Thanks to a steer from flyingalbatross1 during a discussion on reddit.com you can indeed install and setup SNMP on the UDM Pro. I thought I’d capture and share the steps here, for my own benefit and should others be searching for this information.
This guide is written with the following versions:
- UDM Pro firmware: 1.8.0
- Unifi Network: 6.0.28
Install SNMP
First you need to be able to SSH into the UDM-Pro. If you’ve not already enabled this you need to login to your UDM-Pro and in UniFi Settings -> Advanced, enable SSH and set a password.

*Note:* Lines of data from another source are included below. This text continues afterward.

-- ==== Sys2Proof/Machine/Channels.lean ====
section
/-! DEFINITION. Channels.lean: the load channel manager of chapter 07: currents, requests, claims, admission, shedding, the
shed list, inhibits, and the offered sink capacity of R52 and R53. -/

namespace Sys2Proof.Machine

/-- R133: the settled record of a channel. -/
def State.record (s : State) (c : Fin 4) : ChannelRecord := s.settings.chans[c]

/-- R135: the run-time fields of a channel. -/
def State.chan (s : State) (c : Fin 4) : Channel := s.lcm.chans[c]

/-- The state with the run-time fields of a channel replaced. -/
def State.setChan (s : State) (c : Fin 4) (ch : Channel) : State :=
  s.withLcm { s.lcm with chans := s.lcm.chans.set c ch }

/-- STARTING or ON. -/
def ChannelState.running (st : ChannelState) : Bool := st == .starting || st == .on

/-- SHED or SUSPENDED: the channel is on the shed list (R144). -/
def ChannelState.listed (st : ChannelState) : Bool := st == .shed || st == .suspended

/-- The present channels' numbers. -/
def State.present (s : State) : List (Fin 4) := channelNumbers.filter (fun c => (s.record c).present)

/-- A channel is present and STARTING or ON. -/
def State.runs (s : State) (c : Fin 4) : Bool := (s.record c).present && (s.chan c).state.running

/-- A channel is present and on the shed list. -/
def State.onList (s : State) (c : Fin 4) : Bool := (s.record c).present && (s.chan c).state.listed

/-- R135: the min-on of a channel in ms. -/
def ChannelRecord.minOnMs (r : ChannelRecord) : Nat := r.minOn * 1000

/-- R135: the min-off of a channel in ms. -/
def ChannelRecord.minOffMs (r : ChannelRecord) : Nat := r.minOff * 1000

/-- R135: the channel's min-off has elapsed. -/
def State.minOffElapsed (s : State) (c : Fin 4) : Bool := decide ((s.record c).minOffMs ≤ (s.chan c).minOff)

/-- R135: the channel's min-on has elapsed. -/
def State.minOnElapsed (s : State) (c : Fin 4) : Bool := decide ((s.record c).minOnMs ≤ (s.chan c).minOn)

/-- R136: the current of a MODULATED channel at a duty in eighths. -/
def dutyCurrent (rated d : Nat) : Nat := rated * d / 8

/-- R137: the effective request r' of a MODULATED channel. -/
def Channel.effective (ch : Channel) : Nat := min ch.request ch.cap

/-- R137: the channel asks to run. -/
def Channel.asks (ch : Channel) : Bool := ch.request != 0

/-- R137: the requested current of a channel. -/
def requestedCurrent (r : ChannelRecord) (ch : Channel) : Nat :=
  match r.kind with
  | .switched => if ch.asks then r.rated else 0
  | .timed => if ch.asks then r.rated else 0
  | .modulated => dutyCurrent r.rated ch.effective
  | .converter => ch.request

/-- R136: the current of a channel but a CONVERTER channel. -/
def loadCurrent (r : ChannelRecord) (ch : Channel) : Nat :=
  if r.present && ch.state.running then
    match r.kind with
    | .switched => r.rated
    | .timed => r.rated
    | .modulated => dutyCurrent r.rated ch.duty
    | .converter => 0
  else 0

/-- R136: L, the sum of the currents of the channels in STARTING and ON other than the CONVERTER channel. -/
def State.load (s : State) : Nat := (channelNumbers.map (fun c => loadCurrent (s.record c) (s.chan c))).sum

/-- R136: the current of a channel; the converter takes the applied draw that the other channels leave. -/
def State.current (s : State) (c : Fin 4) : Nat :=
  if (s.record c).kind = .converter then
    (if s.runs c then min (s.ae.draw - s.load) (s.chan c).request else 0)
  else loadCurrent (s.record c) (s.chan c)

/-- Channel a stands before channel b in order of priority, highest first, and then of number. -/
def State.before (s : State) (a b : Fin 4) : Bool :=
  decide ((s.record a).priority < (s.record b).priority) ||
    ((s.record a).priority == (s.record b).priority && decide (a ≤ b))

/-- Put a channel into a list kept in an order. -/
def insertChannel (le : Fin 4 → Fin 4 → Bool) (c : Fin 4) : List (Fin 4) → List (Fin 4)
  | [] => [c]
  | d :: ds => if le c d then c :: d :: ds else d :: insertChannel le c ds

/-- A list of channels in an order. -/
def orderChannels (le : Fin 4 → Fin 4 → Bool) : List (Fin 4) → List (Fin 4)
  | [] => []
  | c :: cs => insertChannel le c (orderChannels le cs)

/-- The present channels in order of priority, highest first. -/
def State.byPriority (s : State) : List (Fin 4) := orderChannels s.before s.present

/-- The present channels in order of priority, lowest first. -/
def State.lowestFirst (s : State) : List (Fin 4) := s.byPriority.reverse

/-- A channel's shed position; a channel that holds none stands after all that hold one. -/
def Channel.position (ch : Channel) : Nat := ch.shedPos.getD 1000000

/-- R144: the shed list, oldest first. -/
def State.shedOrder (s : State) : List (Fin 4) :=
  orderChannels (fun a b => decide ((s.chan a).position < (s.chan b).position) ||
    ((s.chan a).position == (s.chan b).position && decide (a ≤ b))) (channelNumbers.filter s.onList)

/-- R144: the shed list with the positions. -/
def State.shedList (s : State) : List Placed := s.shedOrder.map (fun c => ⟨c, (s.chan c).position⟩)

/-- A channel's fields as it leaves STARTING or ON, or enters another state: the output goes off, the min-on clock stops,
the min-off clock starts from 0 if it was running (R135, R143); d is 0 in every state but STARTING and ON; a state other
than OFF carries no sink duty (R61), and the channel drops the part of the share placed on it: back in OFF before the next
computation, it carries no sink duty until then (DESIGN CHOICE, log entry 84). -/
def Channel.leave (ch : Channel) (st : ChannelState) : Channel :=
  let keep := st == .off
  { ch with
    state := st
    duty := 0
    winDuty := 0
    minOn := 0
    minOff := if ch.state.running then 0 else ch.minOff
    offRuns := ch.state.running || ch.offRuns
    shedPos := none
    sinkDuty := if keep then ch.sinkDuty else 0
    placed := if keep then ch.placed else 0
    winSink := if keep then ch.winSink else 0 }

/-- R143: the state of a channel shed. -/
def shedState (r : ChannelRecord) : ChannelState := if r.kind = .timed then .suspended else .shed

/-- R147: the condition of SHORT_CYCLE of a channel ends. -/
def State.clearShort (s : State) (c : Fin 4) : State := s.clearCond .shortCycle c.val

/-- R147: a channel runs and its min-on clock has reached its min-on, so a stop finds SHORT_CYCLE cleared, also where the stop is
taken before MIN_ON_ELAPSED in that millisecond. -/
def State.minOnReachedBy (s : State) (c : Fin 4) : Bool := s.runs c && s.minOnElapsed c

/-- R146: a channel on the shed list leaves it at the end of its request: WAITING if its min-off has not elapsed, else OFF. -/
def State.leaveList (s : State) (c : Fin 4) : State :=
  (s.setChan c ((s.chan c).leave (if s.minOffElapsed c then .off else .waiting))).clearShort c

/-- R144: the channels newly on the list take positions after every channel already on it, in order of priority. -/
def State.placeShed (s : State) : State :=
  s.byPriority.foldl (fun t c =>
    if t.onList c && (t.chan c).shedPos == none then
      let p := t.lcm.shedCounter + 1
      let u := t.setChan c { t.chan c with shedPos := some p }
      u.withLcm { u.lcm with shedCounter := p }
    else t) s

/-- R144: the counter is reset to 0 whenever the list is empty. -/
def State.resetCounter (s : State) : State :=
  if channelNumbers.any s.onList then s else s.withLcm { s.lcm with shedCounter := 0 }

/-- R127: a channel of the restoration record that an admission event has shed since the state `s0` leaves the record. -/
def State.dropRecord (s0 s : State) : State :=
  s.withCc { s.cc with restRecord := s.cc.restRecord.filter (fun p => !(s0.runs p.channel && !s.runs p.channel)) }

/-- R124, R144: the channels shed take their places on the list, those too that only their min-on held running (DEDUCED, log
entry 22). -/
def State.finishShed (s : State) : State := s.placeShed.resetCounter

/-- A channel forced off: SHED, or SUSPENDED if it is TIMED (R124, R143); SHORT_CYCLE has cleared if its min-on is reached
(R147). -/
def State.stop (s : State) (c : Fin 4) : State :=
  let t := s.setChan c ((s.chan c).leave (shedState (s.record c)))
  if s.minOnReachedBy c then t.clearShort c else t

/-- R142: every channel in STARTING or ON is forced off. -/
def State.stopAll (s : State) : State :=
  channelNumbers.foldl (fun t c => if t.runs c then t.stop c else t) s

/-- R141: a channel contributes to the claim list. -/
def State.contributes (s : State) (c : Fin 4) : Bool :=
  let ch := s.chan c
  (s.record c).present && ch.state != .waiting && ch.state != .inhibited && (ch.asks || ch.state.running) &&
    (s.osm.op != .parked || (s.record c).park)

/-- R141: the demand of a contribution. -/
def State.contribDemand (s : State) (c : Fin 4) : Nat :=
  if (s.chan c).asks then requestedCurrent (s.record c) (s.chan c) else s.current c
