-- ==== Sys2Proof/Machine/Port.lean ====
section
/-! DEFINITION. Port.lean: the maintenance port (R201, R202): READ_IMAGE, READ_BUSY, READ_SNAPSHOT, WRITE_PAGE,
PAGE_WRITE_COMPLETE. -/

namespace Sys2Proof.Machine

/-- R201: every operation is answered REFUSED in DORMANT. -/
def State.answer (s : State) (a : PortAnswer) : State :=
  s.withPort (if s.osm.op = .dormant then .refused else a)

/-- R201: READ_IMAGE. -/
def execReadImage (s : State) : Host.Outcome State Fault Refusal :=
  .next (s.answer (if s.cs.write.isSome then .busy else .image s.cs.image.bytes))

/-- R201: READ_BUSY: the busy flag, the outcome of the latest WRITE_PAGE, and the interrupted-write mark. -/
def execReadBusy (s : State) : Host.Outcome State Fault Refusal :=
  .next (s.answer (.busyState s.cs.write.isSome s.cs.outcome s.cs.mark))

/-- R180: what the snapshot returns of the console. -/
def State.consoleView (s : State) : Option ConsoleView :=
  if s.osm.role = .console then
    some ⟨(List.range 9).map s.din, s.cf.special, s.cf.tail, s.cf.heat, s.cf.commandCounter,
      s.out.criticalLamp, s.out.warningLamp, s.out.overflowLamp, s.out.buzzer, s.cf.flashOn⟩
  else none

/-- R19, R58, R62, R66, R68, R93, R132, R154, R163, R180, R196, R201: the snapshot. For a channel that is not MODULATED, for
which R137 defines no r', it shows the request within the cap (DESIGN CHOICE, log entry 77). -/
def State.snapshotData (s : State) : SnapshotData where
  settings := s.settings
  table := s.pvt
  grants := s.ae.grants
  grant := s.ae.grant
  regenGrant := s.ae.regenGrant
  absorption := s.ae.absorption
  usableRegen := s.ae.usableRegen
  sinkTotal := s.ae.sinkTotal
  shares := s.ae.shares
  appliedShare := s.appliedShare
  poles := s.pwu
  pullPos := s.out.pullPos
  pullNeg := s.out.pullNeg
  cuts := s.cc
  channels := channelNumbers.map (fun c => ⟨s.chan c, (s.chan c).effective, s.current c⟩)
  shedList := s.shedList
  spacing := s.lcm.spacing
  reserved := s.reservedCurrent
  slot := s.lcm.slot
  claims := s.lcm.claims
  interlock := s.ia
  alarms := s.au.entries
  overflow := s.au.overflow
  console := s.consoleView

/-- R201: READ_SNAPSHOT. -/
def execReadSnapshot (s : State) : Host.Outcome State Fault Refusal := .next (s.answer (.snapshot s.snapshotData))

/-- R202: a WRITE_PAGE is judged at its arrival, the level of WP before a write under way (DESIGN CHOICE, log entry 75). -/
def ConfigStore.judgeWrite (c : ConfigStore) (maintenance wp : Bool) (page : Fin 16) (bytes : Vector Byte 16) :
    ConfigStore :=
  if maintenance then
    if wp then { c with outcome := .ignoredProtected }
    else if c.write.isSome then { c with outcome := .ignoredBusy }
    else { c with write := some ⟨page, bytes, 0⟩, mark := true }
  else { c with outcome := .ignoredState }

/-- R202: WRITE_PAGE, with the level of the WP input; the status of its answer is a free value outside DORMANT. -/
def execWritePage (page : Fin 16) (bytes : Vector Byte 16) (wp : Bool) (s : State) :
    Host.Outcome State Fault Refusal :=
  .next (((s.withCs (s.cs.judgeWrite (s.osm.op == .maintenance) wp page bytes)).answer
    (.written (Config.freeWriteStatus s.freeCount))).withFreeCount (s.freeCount + 1))

/-- R202: a page write completes: the page, the mark, the busy flag and the outcome. -/
def ConfigStore.finishWrite (c : ConfigStore) (w : PageWrite) : ConfigStore :=
  ⟨c.image.writePage w.page.val w.bytes.toList, none, false, .done⟩

/-- R202: PAGE_WRITE_COMPLETE: the 5 ms of a page write have passed. -/
def execPageWriteComplete (s : State) : Host.Outcome State Fault Refusal :=
  .next (match s.cs.write with
    | some w => if 5 ≤ w.elapsed then s.withCs (s.cs.finishWrite w) else s
    | none => s)

end Sys2Proof.Machine
end

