-- ==== Sys2Proof/Certificates/Slice0/Obligations.lean ====
section
/-! DEFINITION. Obligations.lean: the statements for the provers. -/

open Sys2Proof Sys2Proof.Machine

/-- Each step takes the command at the front of the queue and gives it its effect on the rest of the state (00 section 2,
spec/95: each step is whole). -/
def Obligations.StepTakesFront : Prop :=
  ∀ (c : Instr) (rest : List Instr) (s : State), step (s.withPending (c :: rest)) = exec c (s.withPending rest)

/-- On an empty queue 1 ms passes (the model's choice, log entry 1): the uptime and the ages of the entries that are not
EMPTY count up (R7), and the outputs, the cut set, the draw, the image and the settled values stay. -/
def Obligations.IdleStepIsOneMillisecond : Prop :=
  ∀ s : State, s.pending = [] → ∃ t, step s = .next t ∧ t.pending = [] ∧ t.osm.uptime = s.osm.uptime + 1 ∧
    t.osm.op = s.osm.op ∧ t.out = s.out ∧ t.cc.cuts = s.cc.cuts ∧ t.ae.draw = s.ae.draw ∧
    t.cs.image = s.cs.image ∧ t.settings = s.settings ∧
    t.cs.write = s.cs.write.map (fun w => { w with elapsed := min 5 (w.elapsed + 1) }) ∧
    ∀ n : Nat, 1 ≤ n → n ≤ 15 → (t.entry n).state = (s.entry n).state ∧
      (t.entry n).age = if (s.entry n).state = .empty then (s.entry n).age else min 15001 ((s.entry n).age + 1)

/-- What cold reset leaves (R17, R46, R64, R91, R131, R152, R162, R179, R183, R184, R186, R188): the values the chapters
state for it. -/
def Obligations.ResetValues : Prop :=
  State.reset.osm.op = .loading ∧ (∀ n, (State.reset.entry n).state = .empty ∧ (State.reset.entry n).beacon = none) ∧
  State.reset.ae.draw = 0 ∧ State.reset.ae.grant = 0 ∧ State.reset.ae.grants = [] ∧ State.reset.ae.hot = false ∧
  State.reset.ae.regen = 0 ∧ State.reset.ae.regenRequest = 0 ∧ State.reset.ae.share = 0 ∧
  State.reset.ae.setpoint = 512 ∧ State.reset.ae.setpointOut = 512 ∧
  State.reset.cc.cuts = [] ∧ State.reset.cc.phase = .none ∧ State.reset.cc.counter = 0 ∧
  (∀ c, (State.reset.chan c).state = .off ∧ (State.reset.chan c).minOff = 60000) ∧ State.reset.lcm.spacing = 200 ∧
  State.reset.pwu.pos.state = .lowering ∧ State.reset.pwu.neg.state = .lowering ∧ State.reset.pwu.line = .isOpen ∧
  State.reset.pwu.source = .none ∧ State.reset.out.pullPos = true ∧ State.reset.out.pullNeg = true ∧
  State.reset.ia.outputs = noInhibits ∧ State.reset.ia.heldKey = false ∧
  State.reset.au.entries = [] ∧ State.reset.au.overflow = false ∧ State.reset.au.nextSeq = 0 ∧
  State.reset.cf.commandCounter = 0 ∧ State.reset.cf.special = false ∧
  State.reset.bus.sequence = 0 ∧ State.reset.bus.lastResult = none ∧ State.reset.bus.duplicate = false ∧
  State.reset.bus.beaconSlot = none ∧ State.reset.bus.urgentSlots = [] ∧ State.reset.bus.commandSlots = []
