/-- A change of one block that the others do not react to. -/
inductive Direct (s : State) : Instr → State → Prop
  | periodic : s.osm.op.composes = true →
      Direct s .allotmentEventPeriodic ((s.withAe { s.ae with due := s.ae.due - s.periodInForce }).allotmentEvent .periodic)
  | setpoint : Direct s .setpointPulsePeriodStart (s.withAe { s.ae with setpointOut := s.ae.setpoint })
  | track (c : Nat) :
      Direct s .trackingStep (s.withPwu { s.pwu with trackClock := some c, trackWaits := true }).trackPoles
  | trackWaits (c : Nat) : Direct s .trackingStep (s.withPwu { s.pwu with trackClock := some c, trackWaits := true })
  | carrier : Direct s .carrierSlotBoundary (s.withLcm { s.lcm with
      slot := (s.lcm.slot + 1) % 8
      slotClock := s.lcm.slotClock - 125
      chans := mapTable Channel.takeWindow s.lcm.chans }).refreshOutputs
  | flash : Direct s .flashClockPhase
      (s.withCf { s.cf with flashOn := !s.cf.flashOn, flashClock := s.cf.flashClock - 500 }).refreshOutputs
  | start : s.osm.op.composes = true → s.osm.number ≠ 0 → Direct s .transmitStart s.beginSending
  | lost : Direct s .arbitrationLost (s.stopSending BusUnit.loseArbitration)
  | abort : Direct s .transmitAbort (s.stopSending BusUnit.putBack).drawBackoff
  | complete : Direct s .transmitComplete (s.withBus { s.bus with sending := none })
  | readImage : Direct s .readImage (s.answer (if s.cs.write.isSome then .busy else .image s.cs.image.bytes))
  | readBusy : Direct s .readBusy (s.answer (.busyState s.cs.write.isSome s.cs.outcome s.cs.mark))
  | readSnapshot : Direct s .readSnapshot (s.answer (.snapshot s.snapshotData))
  | writePage (p : Fin 16) (b : Vector Byte 16) (wp : Bool) : Direct s (.writePage p b wp)
      (((s.withCs (s.cs.judgeWrite (s.osm.op == .maintenance) wp p b)).answer
        (.written (Config.freeWriteStatus s.freeCount))).withFreeCount (s.freeCount + 1))
  | pageDone (w : PageWrite) : s.cs.write = some w → Direct s .pageWriteComplete (s.withCs (s.cs.finishWrite w))

/-- What cold reset leaves (R195, R202). -/
def State.coldReset (s : State) : State :=
  { State.reset with
    cs := ⟨s.imageAfterReset, none, s.cs.mark, .none⟩
    freeCount := s.freeCount + 1
    pending := s.pending }

/-- What a command can do. -/
inductive Outcomes (s : State) (c : Instr) (t : State) : Prop
  | reset : c = .coldReset → t = s.coldReset → Outcomes s c t
  | same : t = s → Outcomes s c t
  | react (cue : Cue) (u : State) : Effect s c cue u → t = State.react cue s u → Outcomes s c t
  | direct : Direct s c t → Outcomes s c t

/-- A guarded effect with its reaction. -/
theorem Outcomes.guarded {s t u : State} {c : Instr} {cue : Cue} {p : Prop} [Decidable p]
    (h : (Host.Outcome.next (if p then State.react cue s u else s) : Host.Outcome State Fault Refusal) = .next t)
    (e : p → Effect s c cue u) : Outcomes s c t := by
  injection h with h
  split at h
  · next hp => exact .react _ _ (e hp) h.symm
  · exact .same h.symm

/-- A guarded direct change. -/
theorem Outcomes.guardedDirect {s t u : State} {c : Instr} {p : Prop} [Decidable p]
    (h : (Host.Outcome.next (if p then u else s) : Host.Outcome State Fault Refusal) = .next t)
    (e : p → Direct s c u) : Outcomes s c t := by
  injection h with h
  split at h
  · next hp => exact .direct (h ▸ e hp)
  · exact .same h.symm

/-- The row of a received frame: a wake, a frame of the own number, or what the frame of the row's kind does. -/
theorem Outcomes.received {s t : State} {c : Instr} {kind : Nat} {f : Frame} {act : State → Received → State}
    (h : (Host.Outcome.next (s.receive kind f act) : Host.Outcome State Fault Refusal) = .next t)
    (hw : c.wakes = true) (hc : c.receives f = true)
    (e : ∀ r, s.osm.op.receives = true → checkFrame f = some r → r.code = kind → s.isOwn r.station = false →
      Effect s c (s.frameCue r) (act s r)) : Outcomes s c t := by
  injection h with h
  unfold State.receive at h
  split at h
  case isTrue hd =>
    unfold State.wakeOnFrame at h
    split at h
    · exact .react _ _ (.wake c hw hd) h.symm
    · exact .same h.symm
  case isFalse =>
    split at h
    case isFalse => exact .same h.symm
    case isTrue hr =>
      split at h
      · exact .same h.symm
      · next r hf =>
        cases ho : s.isOwn r.station with
        | true =>
          have hcue : s.frameCue r = noCue := by
            cases r with
            | beacon n b => exact if_pos ho
            | _ => rfl
          rw [ho, if_pos rfl, hcue] at h
          exact .react _ _ (.duplicate c f hr.1 hc) h.symm
        | false =>
          rw [ho, if_neg (by decide)] at h
          exact .react _ _ (e r hr.1 hf ((checkFrame_code hf).trans hr.2) ho) h.symm

/-- A row of a command taken. -/
theorem Outcomes.judged {s t : State} {k : Byte} {kind : CommandKind}
    (h : (Host.Outcome.next (s.judge k kind) : Host.Outcome State Fault Refusal) = .next t) :
    Outcomes s (kind.row k) t :=
  .guarded h (fun hj => .judged k kind hj)

/-- A row of a timer of the pole watch unit. -/
theorem Outcomes.poleTimer {s t : State} {c : Instr} {due : Bool} {w : Option Pole} {act : State → State}
    (h : (Host.Outcome.next (s.poleTimer due w act) : Host.Outcome State Fault Refusal) = .next t)
    (e : due = true → PoleTimer s c w (act s)) : Outcomes s c t :=
  .guarded h (fun hp => .poles c w _ (Bool.and_eq_true_iff.mp hp).1 (e (Bool.and_eq_true_iff.mp hp).2))

/-- What a command can do: the inversion of `exec`. -/
theorem exec_outcomes {c : Instr} {s t : State} (h : exec c s = .next t) : Outcomes s c t := by
  cases c with
  | coldReset => injection h with h; exact .reset rfl h.symm
  | loadingEnd x =>
    injection h with h
    split at h
    · next hl =>
      split at h
      · exact .react _ _ (.maintenance x hl) h.symm
      · split at h
        · exact .react _ _ (.faulted x hl) h.symm
        · next hf => exact .react _ _ (.running x hl (by simpa using hf)) h.symm
    · exact .same h.symm
  | analogSample x => exact .guarded h (.sample x)
  | digitalInputChange i level =>
    injection h with h
    split at h
    · exact .same h.symm
    · next hd => exact .react _ _ (.input i level hd) h.symm
  | wakeInput => exact .guarded h (.wake _ rfl)
  | wakeByFrame p => exact .guarded h (fun hd => .wake _ rfl hd.1)
  | beaconReceived f =>
    refine .received h rfl (beq_self_eq_true f) fun r hr hf hk ho => ?_
    cases r with
    | beacon n b => 
      replace ho : s.isOwn n = false := ho
      rw [State.frameCue, if_neg (ne_true_of_eq_false ho)]
      exact .beacon f n b hr hf ho
    | _ => cases hk
  | patternReceived f =>
    refine .received h rfl (beq_self_eq_true f) fun r hr hf hk ho => ?_
    cases r with
    | pattern n p => exact .pattern f n p hr hf ho
    | _ => cases hk
  | patternSilenceTimeout n => exact .guarded h (.silence n)
  | cutReceived f =>
    refine .received h rfl (beq_self_eq_true f) fun r hr hf hk ho => ?_
    cases r with
    | cut n o c k => exact .cut f n o c k hr hf ho
    | _ => cases hk
  | releaseReceived f =>
    refine .received h rfl (beq_self_eq_true f) fun r hr hf hk ho => ?_
    cases r with
    | release n o c k => exact .release f n o c k hr hf ho
    | _ => cases hk
  | restorationOffsetExpiry => exact .guarded h (fun hp => .restoring hp.1)
  | commandReceived f =>
    refine .received h rfl (beq_self_eq_true f) fun r hr hf hk ho => ?_
    cases r with
    | command n o g k kind =>
      have hkind : f.kind = 3 := BitVec.eq_of_toNat_eq (by rw [← checkFrame_code hf]; rfl)
      dsimp only
      split
      · next ht => exact .command f n o g k kind hr hkind hf ho ht
      · exact .ignored f hr
    | _ => cases hk
  | raisePoles k => exact .judged h
  | lowerPoles k => exact .judged h
  | clearLockout k p => exact .judged h
  | ackAlarms k rs => exact .judged h
  | patternOn k => exact .judged h
  | patternOff k => exact .judged h
  | entryStale n => exact .guarded h (.stale n)
  | entryPhantom n => exact .guarded h (.phantom n)
  | phantomHoldExpiry n => exact .guarded h (.hold n)
  | allotmentEventPeriodic => exact .guardedDirect h (fun hp => .periodic hp.1)
  | allotmentComputationEnd =>
    injection h with h
    split at h
    · next k hk => exact .react _ _ (.computed k hk) h.symm
    · exact .same h.symm
  | poleHookTimeout p =>
    exact .poleTimer h fun hd => .hook p (beq_iff_eq.mp (Bool.and_eq_true_iff.mp hd).1)
  | raiseTimeout => exact .poleTimer h fun hd => .raise (beq_iff_eq.mp (Bool.and_eq_true_iff.mp hd).1)
  | drainTimeout => exact .poleTimer h fun hd => .drain (beq_iff_eq.mp (Bool.and_eq_true_iff.mp hd).1)
  | retrieveTimeout p => exact .poleTimer h fun hd => .retrieve p (Bool.and_eq_true_iff.mp hd).1
  | forgivenessExpiry p => exact .poleTimer h fun hd => .forgive p (beq_iff_eq.mp (Bool.and_eq_true_iff.mp hd).1)
  | gapTimeout => exact .poleTimer h fun hd => .gap (beq_iff_eq.mp (Bool.and_eq_true_iff.mp hd).1)
  | sourceChangeTimeout => exact .poleTimer h fun _ => .source
  | trackingStep =>
    injection h with h
    split at h
    · dsimp only at h
      split at h
      · split at h
        · exact .direct (h ▸ .track _)
        · exact .direct (h ▸ .trackWaits _)
      · exact .same h.symm
    · exact .same h.symm
  | suspectExpiry p => exact .poleTimer h fun hd => .suspect p (beq_iff_eq.mp (Bool.and_eq_true_iff.mp hd).1)
  | bounceExpiry p => injection h with h; exact .react _ _ (.bounce p) h.symm
  | startSpacingExpiry => exact .guarded h (fun _ => .spacing)
  | startingComplete c => exact .guarded h (fun hp => .started c hp.1 hp.2.1)
  | minOnElapsed c => exact .guarded h (fun hp => .minOn c hp.1 hp.2)
  | minOffElapsed c => exact .guarded h (fun hp => .minOff c hp.1 (by simpa using hp.2.1) hp.2.2.1)
  | cycleComplete c => exact .guarded h (fun hp => .cycle c hp.1 hp.2)
  | carrierSlotBoundary => exact .guardedDirect h (fun _ => .carrier)
  | specialWorkTailExpiry => exact .guarded h .tail
  | transmitStart => exact .guardedDirect h (fun hp => .start hp.1 hp.2)
  | arbitrationLost => injection h with h; exact .direct (h ▸ .lost)
  | transmitAbort => exact .guardedDirect h (fun _ => .abort)
  | transmitComplete => injection h with h; exact .direct (h ▸ .complete)
  | listenInExpiry =>
    injection h with h
    split at h
    · next hl =>
      split at h
      · next hk => exact .react _ _ (.active hl.1 hk) h.symm
      · next hk => exact .react _ _ (.parked hl.1 (by simpa using hk)) h.symm
    · exact .same h.symm
  | dormancyExpiry => exact .guarded h (fun hp => .dormant hp.1)
  | readImage => injection h with h; exact .direct (h ▸ .readImage)
  | readBusy => injection h with h; exact .direct (h ▸ .readBusy)
  | readSnapshot => injection h with h; exact .direct (h ▸ .readSnapshot)
  | writePage p b w => injection h with h; exact .direct (h ▸ .writePage p b w)
  | pageWriteComplete =>
    injection h with h
    split at h
    · next w hw =>
      split at h
      · exact .direct (h ▸ .pageDone w hw)
      · exact .same h.symm
    · exact .same h.symm
  | flashClockPhase => exact .guardedDirect h (fun _ => .flash)
  | setpointPulsePeriodStart => injection h with h; exact .direct (h ▸ .setpoint)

Now SSH into the UDM Pro and login using the username root and the password set above. Once logged in you need to launch the shell unifi-os shell which opens a bash shell to continue setup.
- Update the available packages
- Install snmp, snmpd, libsnmp-dev and a nano, a text editor needed to edit the snmp configuration files
login as: root
Welcome to UbiOS
By logging in, accessing, or using the Ubiquiti product, you
acknowledge that you have read and understood the Ubiquiti
License Agreement and agree to be bound by its terms.
[email protected]'s password:
___ ___ .__________.__
| | |____ |__\_ ____/__|
| | / \| || __) | | (c) 2010-2020
| | | | \ || \ | | Ubiquiti Inc.
|______|___| /__||__/ |__|
|_/ http://www.ui.com
Welcome to UniFi Dream Machine!
# unifi-os shell
[email protected]:/#sudo apt update
sudo apt-get -y install snmp snmpd libsnmp-dev nanoConfigure SNMP
Once installation is complete the snmp daemon (snmpd) needs to be configured by editing snmpd.conf file. There are two copies of this file one in /etc/snmp/snmpd.conf and the other in /usr/share/snmp/snmpd.conf You can edit one file (nano /etc/snmp/snmpd.conf) and copy to the other (which is what I did) or you could probably create a symlink instead, (comment below if that works).
The default snmpd.conf contains a lot, most of which is examples and not needed. As I just wanted SNMP v2 and was happy for it to be configured for read only access from anything on my LAN (192.168.200.0/24) using the community string public.
###############################################################################
#
# ACCESS CONTROL
#
# Full access from the local host and local LAN
rocommunity public localhost
rocommunity public 192.168.200.0/24
###############################################################################
#
# SYSTEM INFORMATION
#
# Note that setting these values here, results in the corresponding MIB objects being 'read-only'
# See snmpd.conf(5) for more details
sysLocation Loft
sysContact Me <[email protected]>
# Application + End-to-End layers
sysServices 72
Once you’ve saved your snmpd.conf, don’t forget to copy it to the other location (e.g. /usr/share/snmp/snmpd.conf). To start the SNMP daemon and confirm it’s working run the following commands, which will hopefully show it successfully up and running.
service snmpd start
service snmpd status
● snmpd.service - Simple Network Management Protocol (SNMP) Daemon.
Loaded: loaded (/lib/systemd/system/snmpd.service; enabled; vendor preset: enabled)
Active: active (running) since Fri 2020-11-06 16:34:48 GMT; 3s ago
Process: 10538 ExecStartPre=/bin/mkdir -p /var/run/agentx (code=exited, status=0/SUCCESS)
Main PID: 10539 (snmpd)
Memory: 2.7M
CGroup: /libpod_parent/libpod-1210bbbcf26c5d9aa375e4edf0fa2786002fb6e1ec2040d93f8f565e0476d04c/system.slice/snmpd.service
└─10539 /usr/sbin/snmpd -Lsd -Lf /dev/null -u Debian-snmp -g Debian-snmp -I -smux mteTrigger mteTriggerConf -f
Nov 06 16:34:48 ubnt snmpd[10539]: error on subcontainer 'ia_addr' insert (-1)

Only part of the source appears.